The three guards recovered from their stupor, fanning out in an arc. They pulled handguns from their holsters but didn‘t raise them. The man behind them wore a similar uniform, but his was fancier, with trim adorning the shoulders. The fifth man was strangest of all, wearing a long black robe. His head was bald and his skin pale, but that wasn't what stood out to her. Silver eyes. Beth noticed them immediately. They were dull and lifeless, but at the same time they filled the room with their presence. She would never forget those eyes.
"So, you do exist," the man with the fancy uniform said.
Beth gave a forced smile. "In the flesh."
"Surrender now. We have a few questions, and then you can go."

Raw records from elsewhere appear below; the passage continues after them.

theorem State.exchange_sameBuffer {s : State} {i : BufIdx} (m : Byte) (hi : s.dmaRx.idx ≠ .buf i) :
    SameBuffer i s (s.exchange ptb m) := by
  obtain ⟨-, howner, -⟩ := s.exchange_queues ptb m
  exact ⟨by simp only [State.ownerOf, howner], fun off => s.exchange_byteAt_other ptb m i off (.inl hi)⟩

/-- XCHG touches no buffer but the one staged for receive (R68). -/
theorem Inv.xchg_sameBuffer {s : State} {i : BufIdx} (m : Byte) (h : Inv s) (hi : s.curRx ≠ some i) :
    SameBuffer i s (s.xchg ptb m) := by
  obtain ⟨he, hb, hs⟩ | ⟨b, n, fault, hs⟩ := s.xchg_cases m <;> rw [hs]
  · exact State.exchange_sameBuffer m (h.transfer.dmaRx_idx_ne he hb hi)
  · exact SameBuffer.refl

/-! ### OUTBOX with a SEND in flight -/

/-- A chain is what its first node reaches. -/
theorem chainOk_unique {l : Links} {c c' : List BufIdx} (h : chainOk l c = true) (h' : chainOk l c' = true)
    (hhead : c.head? = c'.head?) : c = c' := by
  induction c generalizing c' with
  | nil => exact (List.head?_eq_none_iff.1 hhead.symm).symm
  | cons a t ih =>
    cases c' with
    | nil => cases hhead
    | cons a' t' =>
      obtain rfl : a = a' := Option.some.inj hhead
      obtain ⟨ha, ht⟩ := (chainOk_cons l a t).1 h
      obtain ⟨ha', ht'⟩ := (chainOk_cons l a t').1 h'
      rw [ih ht ht' (ha.symm.trans ha')]

/-- The two parts of a queue with an enqueue in flight are what its head word and the new node reach. -/
theorem EnqueueInFlight.unique {l : Links} {q : QueueName} {p : NodeRef} {x : BufIdx} {a b a' b' : List BufIdx}
    (h : EnqueueInFlight l q p x a b) (h' : EnqueueInFlight l q p x a' b') : a = a' ∧ b = b' :=
  ⟨chainOk_unique h.chainA h'.chainA (h.head.symm.trans h'.head),
    List.tail_eq_of_cons_eq (chainOk_unique h.chainB h'.chainB rfl)⟩

/-- While OUTBOX's content and the command stay, an enqueue in flight stays so, with the same nodes ahead. -/
theorem OutboxForm.inFlight_of_sameContent {s u : State} {ob a : List BufIdx} (hs : OutboxForm s ob)
    (hu : OutboxForm u ob) (hcmd : u.cmd = s.cmd) (hp : s.cmd.pos = .sendLink)
    (hf : EnqueueInFlight s.links .outbox s.cmd.p s.cmd.x a []) :
    EnqueueInFlight u.links .outbox s.cmd.p s.cmd.x a [] := by
  unfold OutboxForm at hs hu
  rw [hcmd] at hu
  rw [hp] at hs hu
  obtain ⟨a₁, b₁, rfl, hf₁⟩ := hs
  obtain ⟨rfl, rfl⟩ := hf.unique hf₁
  obtain ⟨a₂, b₂, hsame, hf₂⟩ := hu
  have hx : s.cmd.x ∉ a := fun hm => (List.nodup_append.1 hf.nodup).2.2 _ hm _ List.mem_cons_self rfl
  obtain ⟨rfl, -, rfl⟩ := (List.append_cons_inj_of_notMem hx List.not_mem_nil).1 hsame
  exact hf₂

/-- A dequeue with an enqueue in flight takes the oldest reachable node, or none (R131). -/
theorem EnqueueInFlight.dequeue {l : Links} {q : QueueName} {p : NodeRef} {x : BufIdx} {a b : List BufIdx}
    (h : EnqueueInFlight l q p x a b) : ∃ d a', a = d ++ a' ∧ d.length ≤ 1 ∧ (l.dequeue q).1 = d.head? ∧
      EnqueueInFlight (l.dequeue q).2 q p x a' b := by
  match a, h with
  | [], h | [_], h =>
    have hnone := h.dequeue_none (by simp)
    exact ⟨[], _, rfl, by simp, congrArg Prod.fst hnone, hnone ▸ h⟩
  | z :: w :: c, h => exact ⟨[z], w :: c, rfl, by simp, h.dequeue_cons⟩
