-- ==== Sys2Proof/Machine/Bank.lean ====
section
/-! DEFINITION. The bank address translator: memory reads, opcode fetches, memory writes and bank-select writes
(40_bank_translator.md R134 to R139). -/

namespace Sys2Proof.Machine

/-- A memory data read at a location; a location outside its array is a model defect (40_bank_translator.md R134, R137;
60_exceptions.md R413). -/
def readAt (l : Loc) (s : State) : Host.Outcome State Fault Refusal :=
  if l.inRange s.cfg then .next (s.ret (s.readLoc l)) else .fault .storageOutOfRange

/-- An opcode fetch at a location: the byte is returned and fed to the RETI detector (40_bank_translator.md R135). -/
def fetchAt (l : Loc) (s : State) : Host.Outcome State Fault Refusal :=
  if l.inRange s.cfg then .next (sniffStep (s.readLoc l) (s.ret (s.readLoc l))) else .fault .storageOutOfRange

/-- A memory write at a location; a write to ROM is discarded (40_bank_translator.md R136). -/
def writeAt (l : Loc) (d : Byte) (s : State) : Host.Outcome State Fault Refusal :=
  if l.inRange s.cfg then .next (if l.isRom s.cfg then s else s.writeLoc l d) else .fault .storageOutOfRange

/-- MRD through the lower window (40_bank_translator.md R134). -/
def execMrdLo (o : Offset) (s : State) : Host.Outcome State Fault Refusal := readAt (lowerLoc s o) s

/-- MRD through the upper window (40_bank_translator.md R134). -/
def execMrdHi (o : Offset) (s : State) : Host.Outcome State Fault Refusal := readAt (upperLoc s.cfg o) s

/-- MFETCH through the lower window (40_bank_translator.md R135). -/
def execMfetchLo (o : Offset) (s : State) : Host.Outcome State Fault Refusal := fetchAt (lowerLoc s o) s

/-- MFETCH through the upper window (40_bank_translator.md R135). -/
def execMfetchHi (o : Offset) (s : State) : Host.Outcome State Fault Refusal := fetchAt (upperLoc s.cfg o) s

/-- MWR through the lower window (40_bank_translator.md R136). -/
def execMwrLo (o : Offset) (d : Byte) (s : State) : Host.Outcome State Fault Refusal := writeAt (lowerLoc s o) d s

/-- MWR through the upper window (40_bank_translator.md R136). -/
def execMwrHi (o : Offset) (d : Byte) (s : State) : Host.Outcome State Fault Refusal := writeAt (upperLoc s.cfg o) d s

/-- OUT PORT_BANK under FLAT (40_bank_translator.md R138). -/
def execOutBsel (d : Byte) (s : State) : Host.Outcome State Fault Refusal := .next { s with bsel := d }

/-- OUT PORT_BANK under DUAL (40_bank_translator.md R139). -/
def execOutRb (d : Byte) (s : State) : Host.Outcome State Fault Refusal := .next { s with rb := d }

/-- OUT PORT_WIN under DUAL (40_bank_translator.md R139). -/
def execOutWin (d : Byte) (s : State) : Host.Outcome State Fault Refusal := .next { s with win := d }

end Sys2Proof.Machine
end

Beth surprised herself with a snort. They had shot at her and John. They weren‘t going to let her go.
"Not a chance," she replied. She spoke to the man in uniform, but her eyes were drawn to the man with the silver eyes. He stood in the rear, his gaze narrow as he appraised her. She felt the eyes going right through her, stripping her bare. She shivered.
The man in uniform frowned and shook his head. "You're outnumbered," he said.
"I was outnumbered the last time," she answered. "And look how that turned out."
Beth's voice was even and calm, but inside she was shaking. She was just a college girl, still learning how to fight, and yet here she stood, ready to take on five men.
The man studied her for a few moments before nodding. "So be it," he said. "Kill her."
The three guards raised their weapons. Beth took a tentative step back and stifled a cry just as they fired. A split-second later bullets jingled to the hard floor around her.
Beth was surprised, but since this had happened to her once before, the guards were more surprised. That meant they reacted slower than she did. The agile woman leapt across the distance to them. Two punches, and two of the three guards were flying backward, crashing into the cylinder, and dropping to the floor. The robed man stood in place, but the remaining two men swung wildly at the graceful woman in their midst. Beth ducked under their blows, coming up with a kick to the jaw of the one man, and a backhand to the face of the other.
The eyes of the first man went blank on impact. As he crumpled, the other man staggered back. She whirled, leading with a foot, and drilled him in the chest. He flew through the air, hit the wall, and collapsed to the floor.
Beth turned to face the silver-eyed man but didn’t see him. She whipped her head back and forth, but there was no sign of him. He must have exited through the opposite door, but she hadn't even seen it open. She ran to it and tugged at the handle. Locked. She thought about trying to rip it off its hinges, but instead held Stanley's device to the lock pad. She heard the click of the door unlocking and pulled it open.
The long hall beyond was empty, with several doors on each side. He could be behind any of the doors, but she didn't have time to look. He could be calling for reinforcements. She was confident in her newfound abilities, but she didn't want to press her luck. It was time to leave.